Here is an unusual colour variation. These rider is wearing the colours of the Spanish Republican flag (though inverted, red should have been on top and purple on bottom). I found it quite recently, though it is obviiously not so recent. What makes this one special is that it  could not have been sold (or even made) in Spain before 1975, as we still were under a fascist dictatorship. By the way, the Spanish cyclists in the 1936 Tour de France (running for the mixed Spain/Luxembourg team) were wearing jerseis in the republican colours (though all the available pictures are black and white). The Spanish civil war was declared during the Tour, but the cyclist finished the race nevertheless (and some of them did not return to Spain).

 

 

UNPAINTED CYCLISTS

Unpainted cyclists were mostly sold on the street vendor channel, or distributed as bonuses with various products.
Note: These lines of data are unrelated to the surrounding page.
-- ==== Sys2Proof/Machine/Dyadic.lean ====
section
/-!
DEFINITION. Exact numbers. `Dy` is a dyadic rational m * 2^e, the value of every
finite operand (R187, R189, R190, R197). `Fx` is a real number known to its floor
at 2^-160, with a bit that says whether anything lies above that floor. Every
rounding target of R213 has a step of at least 2^-149, so an `Fx` decides each
rounding exactly.
-/

namespace Sys2Proof.Machine

/-- m * 2^e. -/
structure Dy where
  m : Int
  e : Int
  deriving DecidableEq, Repr, Inhabited

namespace Dyn

/-- i * 2^k, for k of either sign, rounded down. -/
def shiftFloor (i : Int) (k : Int) : Int :=
  if 0 ≤ k then i * ((2 ^ k.toNat : Nat) : Int) else i / ((2 ^ (-k).toNat : Nat) : Int)

/-- Whether i * 2^k is not a whole number. -/
def shiftLoses (i : Int) (k : Int) : Bool :=
  if 0 ≤ k then false else decide (i % ((2 ^ (-k).toNat : Nat) : Int) ≠ 0)

/-- The whole number a. -/
def ofInt (a : Int) : Dy := ⟨a, 0⟩

def zero : Dy := ⟨0, 0⟩

def neg (a : Dy) : Dy := ⟨-a.m, a.e⟩

def abs (a : Dy) : Dy := ⟨a.m.natAbs, a.e⟩

def add (a b : Dy) : Dy :=
  if a.m = 0 then b
  else if b.m = 0 then a
  else if a.e ≤ b.e then ⟨a.m + shiftFloor b.m (b.e - a.e), a.e⟩
  else ⟨shiftFloor a.m (a.e - b.e) + b.m, b.e⟩

def sub (a b : Dy) : Dy := add a (neg b)

def mul (a b : Dy) : Dy := ⟨a.m * b.m, a.e + b.e⟩

/-- a * 2^k. -/
def scale (a : Dy) (k : Int) : Dy := ⟨a.m, a.e + k⟩

def isZero (a : Dy) : Bool := a.m == 0

def lt (a b : Dy) : Bool := decide ((sub a b).m < 0)

def le (a b : Dy) : Bool := decide ((sub a b).m ≤ 0)

def eq (a b : Dy) : Bool := decide ((sub a b).m = 0)

/-- The larger of two, the first when they are equal. -/
def max (a b : Dy) : Dy := if lt a b then b else a

/-- floor(log2 |a|), for a not zero. -/
def log2 (a : Dy) : Int := (Nat.log2 a.m.natAbs : Int) + a.e

/-- ceil(log2 a), for a above zero (R228). -/
def ceilLog2 (a : Dy) : Int :=
  if eq ⟨1, log2 a⟩ (abs a) then log2 a else log2 a + 1

/-- A whole number, or none (R169, R313). -/
def toInt? (a : Dy) : Option Int :=
  if shiftLoses a.m a.e then none else some (shiftFloor a.m a.e)

end Dyn

/-- A real number v with m <= v * 2^160 < m + 1, and v * 2^160 = m exactly when `more` is false. -/
structure Fx where
  m : Int
  more : Bool
  deriving DecidableEq, Repr, Inhabited

/-- The number of fraction bits of an `Fx`. -/
def fxBits : Int := 160

namespace Fxn

def ofDy (a : Dy) : Fx := ⟨Dyn.shiftFloor a.m (a.e + fxBits), Dyn.shiftLoses a.m (a.e + fxBits)⟩

/-- Subtraction of a dyadic number whose step is at least 2^-160. -/
def subDy (x : Fx) (d : Dy) : Fx := ⟨x.m - Dyn.shiftFloor d.m (d.e + fxBits), x.more⟩

def isNeg (x : Fx) : Bool := decide (x.m < 0)

def isZero (x : Fx) : Bool := decide (x.m = 0) && !x.more

/-- The floor of |x| at 2^-160. Its `more` bit is the same. -/
def mag (x : Fx) : Nat :=
  if x.m < 0 then (if x.more then (-x.m - 1).toNat else (-x.m).toNat) else x.m.toNat

def neg (x : Fx) : Fx := if x.more then ⟨-x.m - 1, true⟩ else ⟨-x.m, false⟩

/-- x = d? -/
def eqDy (x : Fx) (d : Dy) : Bool :=
  !x.more && !(Dyn.shiftLoses d.m (d.e + fxBits)) && decide (x.m = Dyn.shiftFloor d.m (d.e + fxBits))

end Fxn

/-- An operand's value (R187): NaN, an infinity, a signed zero, or a finite number that is not zero. -/
inductive Ext where
  | nan
  | inf (neg : Bool)
  | zero (neg : Bool)
  | fin (d : Dy)
  deriving DecidableEq, Repr, Inhabited

namespace Extn

def ofDy (d : Dy) (negZero : Bool := false) : Ext := if d.m = 0 then .zero negZero else .fin d

/-- The finite value, with zero for what is not finite. -/
def dy : Ext → Dy
  | .fin d => d
  | _ => Dyn.zero

def isNaN : Ext → Bool
  | .nan => true
  | _ => false

def isInf : Ext → Bool
  | .inf _ => true
  | _ => false

def isFinite : Ext → Bool
  | .fin _ => true
  | .zero _ => true
  | _ => false

def isZero : Ext → Bool
  | .zero _ => true
  | _ => false

/-- The sign bit; NaN counts as positive (R188). -/
def isNeg : Ext → Bool
  | .nan => false
  | .inf n => n
  | .zero n => n
  | .fin d => decide (d.m < 0)

def neg : Ext → Ext
  | .nan => .nan
  | .inf n => .inf (!n)
  | .zero n => .zero (!n)
  | .fin d => .fin (Dyn.neg d)

def abs : Ext → Ext
  | .nan => .nan
  | .inf _ => .inf false
  | .zero _ => .zero false
  | .fin d => .fin (Dyn.abs d)

/-- Order of two values that are not NaN, zeros equal. -/
def lt : Ext → Ext → Bool
  | .nan, _ => false
  | _, .nan => false
  | .inf a, .inf b => a && !b
  | .inf a, _ => a
  | _, .inf b => !b
  | a, b => Dyn.lt (dy a) (dy b)

def eqv : Ext → Ext → Bool
  | .nan, _ => false
  | _, .nan => false
  | .inf a, .inf b => a == b
  | .inf _, _ => false
  | _, .inf _ => false
  | a, b => Dyn.eq (dy a) (dy b)

end Extn

/-- Integer square root by bits: the largest r with r * r <= n, looking at bits below 2^k. -/
def isqrtBits (n : Nat) : Nat → Nat → Nat
  | 0, r => r
  | k + 1, r =>
    let r' := r + 2 ^ k
    if r' * r' ≤ n then isqrtBits n k r' else isqrtBits n k r

/-- The largest r with r * r <= n. -/
def isqrt (n : Nat) : Nat := isqrtBits n (Nat.log2 n / 2 + 1) 0

end Sys2Proof.Machine
end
According to Jesús Hermida, at one point there were in Spain around one thousand small manufacturers with plastic injection machines producing all kinds of plastic figurines in a huge variety of sizes and packages, sometimes operating from their own homes. They made their own molds, almost always illegal copies of other brands products.

 

 



Assortment of Spanish 1970s kiosk  cyclists.

These cyclists are 52 mm long. As you can see, there are 6 different positions, though some are not so different. These cyclists are not only of the same size, but all of them are very flat and unstable. Their base is 42x5 mm, in all six cases. But this does not compulsory means that they are from the same maker. Some may have been made by Esjusa for Montaplex bags, some maybe not. Besides, some of these are more common than others, which might be a sign of different origins. It's hard to tell.

 

 



On the other hand, these are definitely Montaplex two-position cyclists (52 mm).

 

 

 



As far as I know, these 50mm long riders might have been give as bonuses with Elena washing-machine detergent. Not sure, though.

 

 

 

Description written in December 2022.